Unlike other assistance dogs, emotional support animals (ESAs) do not require any formal training. Any animal can offer emotional support to their human, and as such they don’t qualify in the UK for the access rights granted to other assistance dogs.
The ESA Registry UK and others like it offer a registration service for an annual fee. At present, the UK law doesn’t grant access rights to Emotional Support Dogs.
Making access easier for assistance dogs (& their humans)
At Wuffable, we make customised assistance and service dog vests to make access easier for people living with disabilities or impairments.
Assistance dogs don’t legally have to wear a vest or be registered, but having a visible declaration that your dog is at work can make entering shops, restaurants and other public spaces less stressful.
We also provide a free assistance dog law card with every vest order.
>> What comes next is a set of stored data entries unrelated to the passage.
/-- R122: while halted, a Step returns Halted and neither it nor a Tick changes the timers or anything else of the
core. (last_diag and the model's reply are what the transaction returns, assumption logs 7, 8 and 11.) -/
def Obligations.HaltedCoreIsFrozen : Prop :=
  (∀ (s s0 : State) (tickDue : Bool) (rnd : Byte), StepIssued s tickDue rnd s0 → s.halted = true →
    ∃ t, step s = .next t ∧ t.lastDiag = .halted ∧ OnlyWrites s0 t [.lastDiag, .reply]) ∧
  (∀ (s : State) (rest : List Txn), s.pending = .tick :: rest → s.halted = true →
    ∃ t, step s = .next t ∧ OnlyWrites s t [.reply, .pending])

/-- R122: "Reset is the only way out": a step from a halted core to a running one served a Reset. -/
def Obligations.OnlyResetLeavesTheHaltedState : Prop :=
  ∀ s t : State, s.halted = true → step s = .next t → t.halted = false →
    ∃ rest, s.pending = .reset :: rest

/-! ### The invariant -/

/-- The state after reset meets the invariant. (Three clauses are the model's and no row of R38: the canonical form
of memory, assumption log 5; the outcome Ok after Reset, on which clause diag rests, assumption log 7; the window of
SetConfig, assumption log 9.) -/
def Obligations.ResetMeetsTheInvariant : Prop := State.reset.Inv

/-- Every step keeps the invariant: memory canonical, pc at most 0x10FE, every stacked return address a fetchable
pc, fault_code and last_diag in agreement with halted, no halt while SetConfig is open. (The bounds rest on R77's
and R84's own remarks, the first marked derived. Three clauses are the model's: the canonical form of memory,
assumption log 5; last_diag, which the step that serves Reset sets to Ok, assumption log 7; the window of SetConfig,
assumption log 9.) -/
def Obligations.EveryStepKeepsTheInvariant : Prop :=
  ∀ s t : State, s.Inv → step s = .next t → t.Inv

/-! ### Which instruction may write what (spec/10_state.md) -/

/-- R24 and R25: only CALL writes the stack, only CALL and RET move sp. -/
def Obligations.StackBelongsToCallAndRet : Prop :=
  ∀ (i : Instr) (s t : State), exec i s = .next t →
    ((∀ nnn, i ≠ .call nnn) → ∀ k : Fin 16, t.stack[k] = s.stack[k]) ∧
    ((∀ nnn, i ≠ .call nnn) → i ≠ .ret → t.sp = s.sp)

/-- R51: no instruction but FX33 and FX55 changes a byte of memory, and each of these only its own bytes. -/
def Obligations.MemoryIsStoredByFx33AndFx55Alone : Prop :=
  ∀ (i : Instr) (s t : State) (a : Nat), exec i s = .next t → t.mem.read a ≠ s.mem.read a →
    (∃ x k, i = .ldB x ∧ k ≤ 2 ∧ a = s.indexAddr k) ∨
    (∃ (x : RegIdx) (k : Nat), i = .ldMemVx x ∧ k ≤ x.val ∧ a = s.indexAddr k)

/-- R28 and R29: only CLS and DRW write the framebuffer; whichever of them completes sets draw_flag, and no
instruction clears it or otherwise writes it. -/
def Obligations.ScreenBelongsToClsAndDrw : Prop :=
  ∀ (i : Instr) (s t : State), s.halted = false → exec i s = .next t →
    ((i = .cls ∨ (∃ x y n, i = .drw x y n)) → t.halted = false → t.drawFlag = true) ∧
    (i ≠ .cls → (∀ x y n, i ≠ .drw x y n) → t.fb = s.fb ∧ t.drawFlag = s.drawFlag) ∧
    (s.drawFlag = true → t.drawFlag = true)

/-- R36, R40: no instruction writes the configuration (LEGACY, INDEX_OVF_FLAG, FONT), the Step's input rnd, or
anything that belongs to the host's side of the interface. (The latch is in SetKeyWritesOneLatchBit.) -/
def Obligations.InstructionsLeaveTheHostsStateAlone : Prop :=
  ∀ (i : Instr) (s t : State), exec i s = .next t →
    t.legacy = s.legacy ∧ t.indexOvf = s.indexOvf ∧
    t.mem.font = s.mem.font ∧ t.configOpen = s.configOpen ∧ t.reply = s.reply ∧ t.rnd = s.rnd ∧
    t.stepNo = s.stepNo ∧ t.pending = s.pending

/-- R23, R26, R27: I is written only by ANNN, FX1E, FX29, FX55 and FX65; of the instructions only FX15 writes DT
and only FX18 writes ST. -/
def Obligations.IndexAndTimersHaveTheirOwnWriters : Prop :=
  ∀ (i : Instr) (s t : State), exec i s = .next t →
    (t.i ≠ s.i → (∃ nnn, i = .ldI nnn) ∨
      ∃ x, i = .addI x ∨ i = .ldF x ∨ i = .ldMemVx x ∨ i = .ldVxMem x) ∧
    (t.dt ≠ s.dt → ∃ x, i = .ldDtVx x) ∧ (t.st ≠ s.st → ∃ x, i = .ldStVx x)

/-- R19 (which the spec marks as derived): an instruction writes its destination X, FX65 writes V0 to VX, and VF
is written besides by 8XY4, 8XY5, 8XY6, 8XY7, 8XYE, DXYN, and FX1E when INDEX_OVF_FLAG is set. -/
def Obligations.RegistersAreWrittenAsNamed : Prop :=
  ∀ (i : Instr) (s t : State) (r : RegIdx), exec i s = .next t → t.v[r] ≠ s.v[r] →
    (∃ nn, i = .ldImm r nn ∨ i = .addImm r nn ∨ i = .rnd r nn) ∨
    (∃ y, i ∈ [.ldReg r y, .orReg r y, .andReg r y, .xorReg r y, .addReg r y, .sub r y, .shr r y, .subn r y,
      .shl r y]) ∨
    i = .ldVxDt r ∨ i = .ldK r ∨ (∃ x, i = .ldVxMem x ∧ r ≤ x) ∨
    (r = 15 ∧ ((∃ x y, i ∈ [.addReg x y, .sub x y, .shr x y, .subn x y, .shl x y]) ∨
      (∃ x y n, i = .drw x y n) ∨ (s.indexOvf = true ∧ ∃ x, i = .addI x)))

/-- R22: every pc update, the default +2, the skips' +4, the jumps' target, RET's popped + 2, and no update for a
stalled FX0A, a fault (of the instruction, or the Fetch's own) and an unknown opcode. -/
def Obligations.PcIsUpdatedAsListed : Prop :=
  (∀ (s s0 t : State) (tickDue : Bool) (rnd : Byte), StepIssued s tickDue rnd s0 → s.halted = false →
    (4096 ≤ s.pc.toNat + 1 ∨ ∃ w e, fetch s = some w ∧ decodeWord w = .error e) →
    step s = .next t → t.pc = s.pc) ∧
  (∀ (i : Instr) (s t : State), s.halted = false → exec i s = .next t →
    (t.halted = true → t.pc = s.pc) ∧
    (t.halted = false →
      match i with
      | .jp nnn => t.pc = nnn
      | .call nnn => t.pc = nnn
      | .jpV0 nnn => t.pc.toNat = (nnn.toNat + s.v[0].toNat) % 65536
      | .ret => ∃ k : Fin 16, s.sp.val = k.val + 1 ∧ t.pc = s.stack[k] + 2
      | .seImm x nn => t.pc = s.pc + (if s.v[x] = nn then 4 else 2)
      | .sneImm x nn => t.pc = s.pc + (if s.v[x] ≠ nn then 4 else 2)
      | .seReg x y => t.pc = s.pc + (if s.v[x] = s.v[y] then 4 else 2)
      | .sneReg x y => t.pc = s.pc + (if s.v[x] ≠ s.v[y] then 4 else 2)
      | .skp x => ∃ k : Fin 16, s.v[x].toNat = k.val ∧ t.pc = s.pc + (if s.key[k] then 4 else 2)
      | .sknp x => ∃ k : Fin 16, s.v[x].toNat = k.val ∧ t.pc = s.pc + (if s.key[k] then 2 else 4)
      | .ldK _ => t.pc = if (∃ k : Fin 16, s.key[k] = true) then s.pc + 2 else s.pc
      | _ => t.pc = s.pc + 2))

/-- R31, R32: LEGACY is read only by 8XY6 and 8XYE, INDEX_OVF_FLAG only by FX1E: to every other instruction, the
same state with another value there runs alike. -/
def Obligations.ConfigurationIsReadOnlyWhereNamed : Prop :=
  ∀ (i : Instr) (s t : State) (legacy indexOvf : Bool), exec i s = .next t →
    ((∀ x y, i ≠ .shr x y ∧ i ≠ .shl x y) →
      exec i { s with legacy := legacy } = .next { t with legacy := legacy }) ∧
    ((∀ x, i ≠ .addI x) → exec i { s with indexOvf := indexOvf } = .next { t with indexOvf := indexOvf })

/-! ### Memory (spec/20_memory.md) -/

/-- Two memories in canonical form, with one FONT, that read alike at every address are the same data. (The
representation is the model's, assumption log 5.) -/
def Obligations.CanonicalMemoriesThatReadAlikeAreEqual : Prop :=
  ∀ m m' : Memory, m.wf = true → m'.wf = true → m.font = m'.font →
    (∀ a, a < 4096 → m.read a = m'.read a) → m = m'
Assistance Dog Organisations Vs Owner Trained Assistance Dogs
There are thousands of assistance dogs across the UK working in partnership with their owners to make life more independent, happier, and less isolated. Some are trained by organisations and others are owner trained with the help of skilled professionals.
You can find a list of UK registered assistance dog organisations here or search a worldwide list of assistance dog organisations here.
You don't need to let waiting lists or criteria put you off. If you think having an assistance dog will help you to carry out day to day activities which are otherwise difficult or not possible for you, consider training your own assistance dog.